My first event scripts I wrote for Domoticz were made with Lua and I had to deal with the traditional way of working with commandArrays, device_xxx tables etc. and scattered documentation. I was annoyed by the way you had to interact with Domoticz and how you have to do crazy things in code to get all the information needed to write your events. There wasn’t a clear object model and the learning curve was steep. Documentation was something else. Scattered, incomplete, inaccurate etc. You had to write a lot of code to do the simplest of things. So, given my experience over the years on how to do these things better, I decided to start writing a layer on top of Lua that collects all the data given by Domoticz and massage all the scattered data tables into a clear object model/API. That resulted in dzVents (some weird contraction of DomoticZ eVents, but the beast gotta have a name). And quickly people started to use and recognize the beautify of it. I received a lot of feedback allowing me to improve stuff quickly. At first, dzVents was separate from Domoticz and you had to download it from GitHub and copy it into your Domoticz install. At some point, Gizmocus asked me to integrate it into Domoticz and with the help of Joost van den Broek and Scott Ling we moved stuff over to Domoticz. I did a complete rewrite of dzVents and Domoticz itself was adapted to provide even more data to the event system and from then on we had a better path of improving and extending dzVents. I also took the effort to document everything quite extensively and keep it up to date and actual because that is a key part of making things usable. My goal is to provide experienced programmers AND beginners with an easy and powerful framework so documentation is everything. On top of that, the dzVents system is heavily unit tested including about 100 integration tests so I think dzVents is the only part in Domoticz that has almost 100% test coverage.

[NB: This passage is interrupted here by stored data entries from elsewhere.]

theorem exec_ownSourceFrameHeard (hr : s.pins.resetLow = false) (ha : s.link.attached = true)
    (hl : s.membership.link ≠ .offline) (hp : s.link.phase = .frame) :
    exec .ownSourceFrameHeard s = .next s.afterFrame.enterConflict := by
  have hf : (s.follows && s.link.phase.receptive) = true := by simp [State.follows, ha, hl, hp, MediumPhase.receptive]
  exact running_eq hr ((if_pos hf).trans (if_pos rfl))

/-! ### What stands in the part then -/

theorem State.inConflict_slot (s : State) (k : SlotNo) : s.inConflict.slots[k] = s.slots[k].atConflict (s.slotMarked k) :=
  slots_getElem (fun k => s.slots[k].atConflict (s.slotMarked k)) k

theorem State.conflictFailures_eq (h : s.aperture.failures ≤ 255) :
    s.conflictFailures = min (s.aperture.failures + s.aperture.posted.length) 255 := countFailures_eq _ h

theorem State.inConflict_tag (s : State) (g : Tag) : s.inConflict.outbound.table[g] = none := by
  simp [State.inConflict, State.workDropped]

theorem HostPort.atConflict_none {h : HostPort} (hh : h.held = none) (n : Nat) : h.atConflict n = h := by
  simp only [HostPort.atConflict, hh]

theorem HostPort.atConflict_load {h : HostPort} {l : HeldLoad} (hh : h.held = some (.load l)) (n : Nat) :
    h.atConflict n = { h with held := none, reply := some .busError } := by
  simp only [HostPort.atConflict, hh]

theorem HostPort.atConflict_store {h : HostPort} {st : HeldStore} (hh : h.held = some (.store st)) (n : Nat) :
    h.atConflict n = { h with held := none, reply := some .busError } := by
  simp only [HostPort.atConflict, hh]

theorem HostPort.atConflict_fence {h : HostPort} (hh : h.held = some .fence) (n : Nat) :
    h.atConflict n = { h with held := none, reply := some (.data (BitVec.ofNat 32 n)) } := by
  simp only [HostPort.atConflict, hh]

end Conflict

/-- Settles O47: a first own-source frame leads to `State.inConflict`, whose blocks are read off one by one. -/
theorem ownSourceFrameEntersConflict : Obligations.OwnSourceFrameEntersConflict := by
  intro s hr ha hl hp medium
  have hexec := exec_ownSourceFrameHeard hr ha hl hp
  refine ⟨fun hc => ?_, fun hc => ?_⟩
  · rw [hexec, State.enterConflict_already (s := s.afterFrame) hc]
    rfl
  intro failures none_ records
  have hrecords : records = .bare .stationConflict ::
      s.aperture.posted.map PostedEntry.downRecord ++ conflictRecords s.host.held := by
    cases hh : s.host.held with
    | none => simp only [records, hh]; rfl
    | some x => cases x <;> (simp only [records, hh]; rfl)
  have hevents : s.afterFrame.inConflict.events = records.foldl EventQueue.append s.events := by
    rw [hrecords]
    rfl
  have hport (c : Cycle) (hcur : s.port.current = some c) (hn : ¬(c.requester = .engine ∧ c.discard = .clear)) :
      s.port.atConflict.current = some c := MemoryPort.atConflict_leaves hcur hn
  refine ⟨s.afterFrame.inConflict, ?_, rfl, rfl, rfl, s.afterFrame.inConflict_tag, rfl, rfl, ?_, rfl, rfl, ?_, rfl, rfl, rfl,
    rfl, fun hf => ?_, rfl, rfl, fun c hcur hm => ?_, fun c hcur he hd => ?_, fun c hcur hd => ?_, fun hcur => ?_,
    fun k hk => ?_, fun k hk => ?_, hevents, fun h16 => ?_, fun h16 hq => ?_, fun hh => ?_, fun l hh => ?_, fun h hh => ?_,
    fun hh hf => ?_, rfl, rfl, rfl⟩
  · rw [hexec, State.enterConflict_enters (s := s.afterFrame) hl hc]
  · exact s.inbound.atConflict_list s.port.dataOnBus
  · exact emptyFilter_vacant
  · simp only [failures, ← State.conflictFailures_eq hf]
    rfl
  · exact hport c hcur (by simp [hm])
  · exact MemoryPort.atConflict_marks hcur he hd
  · exact hport c hcur (by simp [hd])
  · exact MemoryPort.atConflict_idle hcur
  · rw [State.inConflict_slot]
    exact Slot.atConflict_quiet hk _
  · intro marked ended
    have hmarked : marked ↔ s.slots[k].state = .entry ∧ s.afterFrame.slotMarked k = true :=
      and_congr_right' (s.afterFrame.slotMarked_iff k).symm
    have hslot := (s.afterFrame.inConflict_slot k).trans (Slot.atConflict_issued hk _)
    refine ⟨fun hm => ?_, fun hm => ?_⟩
    · exact hslot.trans (by rw [if_pos (hmarked.mp hm)])
    · exact hslot.trans (by rw [if_neg (mt hmarked.mpr hm)])
  · rw [hevents, EventQueue.foldl_append_fits _ _ h16]
  · rw [hevents, EventQueue.foldl_append_overflows _ _ hq h16]
  · exact HostPort.atConflict_none hh _
  · exact HostPort.atConflict_load hh _
  · exact HostPort.atConflict_store hh _
  · simp only [failures, ← State.conflictFailures_eq hf]
    exact HostPort.atConflict_fence hh _

end Sys2Proof.Machine

/-! SUPPORT. The interrupt causes and INT (R166, R168), the registers that carry them (R174, R175), and POP of the Signal Queue
(R51, R52). -/

namespace Sys2Proof.Machine

/-! ## The causes (R53, R143, R166) -/

/-- The bit of the causes at which their number holds a flag. -/
theorem getLsbD_ofNat_cause {n i : Nat} {b : Bool} (hi : i < 7) (h : n / 2 ^ i % 2 = flag b) :
    (BitVec.ofNat 7 n).getLsbD i = b := by
  rw [BitVec.getLsbD_ofNat, decide_eq_true hi, Bool.true_and, Nat.testBit_eq_decide_div_mod_eq, h]
  cases b <;> rfl

section Causes

variable (s : State)

theorem State.causes_slotDone (k : SlotNo) : s.causes.getLsbD k.val = s.slots[k].isDone := by
  have h0 := flag_le_one s.slots[0].isDone
  have h1 := flag_le_one s.slots[1].isDone
  have h2 := flag_le_one s.slots[2].isDone
  rw [State.causes]
  match k with
  | 0 => exact getLsbD_ofNat_cause (i := 0) (b := s.slots[0].isDone) (by decide) (by omega)
  | 1 => exact getLsbD_ofNat_cause (i := 1) (b := s.slots[1].isDone) (by decide) (by omega)
  | 2 => exact getLsbD_ofNat_cause (i := 2) (b := s.slots[2].isDone) (by decide) (by omega)
  | 3 =>
    have h3 := flag_le_one s.slots[3].isDone
    exact getLsbD_ofNat_cause (i := 3) (b := s.slots[3].isDone) (by decide) (by omega)

/-- The SLOT-DONE flags lie below bit 4 of the causes, and the others are at their bits. -/
theorem State.causes_split :
    ∃ n < 16, s.causes =
      BitVec.ofNat 7 (n + 16 * flag (!s.signals.isEmpty) + 32 * flag (!s.events.records.isEmpty) +
        64 * flag s.interrupt.linkCause) := by
  have h0 := flag_le_one s.slots[0].isDone
  have h1 := flag_le_one s.slots[1].isDone
  have h2 := flag_le_one s.slots[2].isDone
  have h3 := flag_le_one s.slots[3].isDone
  exact ⟨_, by omega, rfl⟩

theorem State.causes_signal : s.causes.getLsbD 4 = !s.signals.isEmpty := by
  obtain ⟨n, hn, hc⟩ := s.causes_split
  have hs := flag_le_one (!s.signals.isEmpty)
  rw [hc]
  exact getLsbD_ofNat_cause (by decide) (by omega)

theorem State.causes_event : s.causes.getLsbD 5 = !s.events.records.isEmpty := by
  obtain ⟨n, hn, hc⟩ := s.causes_split
  have hs := flag_le_one (!s.signals.isEmpty)
  have he := flag_le_one (!s.events.records.isEmpty)
  rw [hc]
  exact getLsbD_ofNat_cause (by decide) (by omega)

theorem State.causes_link : s.causes.getLsbD 6 = s.interrupt.linkCause := by
  obtain ⟨n, hn, hc⟩ := s.causes_split
  have hs := flag_le_one (!s.signals.isEmpty)
  have he := flag_le_one (!s.events.records.isEmpty)
  have hl := flag_le_one s.interrupt.linkCause
  rw [hc]
  exact getLsbD_ofNat_cause (by decide) (by omega)

/-! ## INT (R168, R178) -/

/-- Two words have a 1 in common exactly where their conjunction is not 0. -/
theorem and_ne_zero_iff {w : Nat} (x y : BitVec w) :
    x &&& y ≠ 0#w ↔ ∃ n : Fin w, x.getLsbD n = true ∧ y.getLsbD n = true := by
  refine ⟨fun h => ?_, fun ⟨n, hx, hy⟩ h => ?_⟩
  · by_contra hn
    refine h (BitVec.eq_of_getLsbD_eq fun i hi => ?_)
    have hi := not_exists.mp hn ⟨i, hi⟩
    simpa using hi
  · have hb := congrArg (BitVec.getLsbD · n) h
    simp only [BitVec.getLsbD_and, hx, hy, BitVec.getLsbD_zero, Bool.and_self, Bool.true_eq_false] at hb

theorem State.int_iff :
    s.int = true ↔
      s.pins.resetLow = false ∧ ∃ n : Fin 7, s.causes.getLsbD n = true ∧ s.interrupt.enables.getLsbD n = true := by
  rw [← and_ne_zero_iff, State.int, Bool.and_eq_true, Bool.not_eq_true', bne_iff_ne]

/-! ## The interrupt registers (R167, R168, R174, R175) -/

theorem State.clearLinkCause_eq (w : Word) :
    s.clearLinkCause w =
      { s with interrupt := { s.interrupt with linkCause := s.interrupt.linkCause && !w.getLsbD 6 } } := by
  unfold State.clearLinkCause
  cases hb : w.getLsbD 6 <;> simp

theorem State.writeRegister_interruptStatus (w : Word) : s.writeRegister 0x014#12 w = s.clearLinkCause w := rfl
theorem State.writeRegister_interruptMask (w : Word) : s.writeRegister 0x018#12 w = s.setEnables w := rfl
theorem State.readRegister_interruptStatus : s.readRegister 0x014#12 = s.causes.setWidth 32 := rfl
theorem State.readRegister_interruptMask : s.readRegister 0x018#12 = s.interrupt.enables.setWidth 32 := rfl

What about dzVents are you most proud of?

The ease-of-use and the completeness of dzVents. I get a lot of compliments. My biggest goal is to make software that makes people happier and I believe I’ve achieved that with dzVents.

What were the biggest challenges?

Getting people to know and learn dzVents. There are and were a lot of misconceptions like dzVents being only for beginners. So not true. But I learned to ignore people who stubbornly just don’t get it.

Do you notice a lot of users who help you improve dzVents?

I am happy there are a couple of users who help me provide support to people getting to learn dzVents so I don’t have to do it all by myself. So most of the improvement support so far is users giving me new ideas or provide improvements/suggestions.

What can you tell the people who want to start with dzVents?

RTFM 🙂

What can we expect from you in the future?

There is not really a roadmap but I do have some ideas for the near future like being able to create new hardware from a script and have system events like a trigger when Domoticz starts or when a backup is made etc.

Other plans?

Maybe help to improve the release process of Domoticz in the near future.